## Assignment
Return each line of the records holding the string "have".

## Input records
_ _ _ _ _ _ _
theorem vsar (t : Ty) (d : Dst) (a b : Src) (w : Option (Mod × Mod)) : Statement (.vsar t d a b w) := by
  intro u hw hwf
  have ht : t.isVecInt = true := hwf
  rcases w with _ | ⟨ma, mb⟩
  · obtain rfl : encLo 11 10 (d.code) (a.code) (b.code) (t.code) (0) 0 = u := Option.some.inj hw
    refine ⟨fits_lo0 (M := 11) (m := 10) (d := d.code) (a := a.code) (b := b.code) (t := t.code) (r := 0) (by decide)
      (by decide) (dst_lt d) (src_lt a) (src_lt b) (ty_lt t) (by decide), fun st hst => ?_⟩
    have F := loFields0 (M := 11) (m := 10) (d := d.code) (a := a.code) (b := b.code) (t := t.code) (r := 0) (l := 0)
      (by decide) (by decide) (dst_lt d) (src_lt a) (src_lt b) (ty_lt t) (by decide) (by decide) hst
    generalize encLo 11 10 (d.code) (a.code) (b.code) (t.code) (0) 0 + st = W at F ⊢
    simp only [decodeSyl, F.major, decVInt, decVab, hi2, isVW, needL, zero, guardOr, dstD, srcA, srcB, F.l, F.major,
      F.minor, F.d, F.a, F.b, F.t, F.r, decTy_code ht, decSrc_code, decDst_code, decMod_code, fin_code, bv_code,
      bool_code]
    rfl
  · obtain rfl : encLo 11 10 (d.code) (a.code) (b.code) (t.code) (0) 1 + encHi (ma.code) (mb.code) (0) (0) (0) (0) =
      u := Option.some.inj hw
    refine ⟨fits_vw (M := 11) (m := 10) (d := d.code) (a := a.code) (b := b.code) (t := t.code) (r := 0) (by decide)
      (by decide) (dst_lt d) (src_lt a) (src_lt b) (ty_lt t) (by decide) (mod_lt ma) (mod_lt mb) (by decide)
      (by decide) (by decide) (by decide), fun st hst => ?_⟩
    have F := loFields (M := 11) (m := 10) (d := d.code) (a := a.code) (b := b.code) (t := t.code) (r := 0) (l := 1)
      (hiNat (ma.code) (mb.code) (0) (0) (0) (0)) (by decide) (by decide) (dst_lt d) (src_lt a) (src_lt b) (ty_lt t)
      (by decide) (by decide) hst
    have H := hiFields (ma := ma.code) (mb := mb.code) (mc := 0) (c := 0) (t2 := 0) (ext := 0) (lo_lt (M := 11) (m
      := 10) (d := d.code) (a := a.code) (b := b.code) (t := t.code) (r := 0) (l := 1) (by decide) (by decide)
      (dst_lt d) (src_lt a) (src_lt b) (ty_lt t) (by decide) (by decide) hst) (mod_lt ma) (mod_lt mb) (by decide)
      (by decide) (by decide) (by decide)
    rw [← encHi_eq] at F
    generalize encLo 11 10 (d.code) (a.code) (b.code) (t.code) (0) 1 + encHi (ma.code) (mb.code) (0) (0) (0) (0)
      + st = W at F H ⊢
    simp only [decodeSyl, F.major, decVInt, decVab, hi2, isVW, needL, zero, guardOr, dstD, srcA, srcB, F.l, F.major,
      F.minor, F.d, F.a, F.b, F.t, F.r, H.f32_3, H.f35_3, H.f38_26, decTy_code ht, decSrc_code, decDst_code,
      decMod_code, fin_code, bv_code, bool_code]
    rfl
_ _ _ _ _ _ _
## Solution to this problem
  have ht : t.isVecInt = true := hwf
    have F := loFields0 (M := 11) (m := 10) (d := d.code) (a := a.code) (b := b.code) (t := t.code) (r := 0) (l := 0)
    have F := loFields (M := 11) (m := 10) (d := d.code) (a := a.code) (b := b.code) (t := t.code) (r := 0) (l := 1)
    have H := hiFields (ma := ma.code) (mb := mb.code) (mc := 0) (c := 0) (t2 := 0) (ext := 0) (lo_lt (M := 11) (m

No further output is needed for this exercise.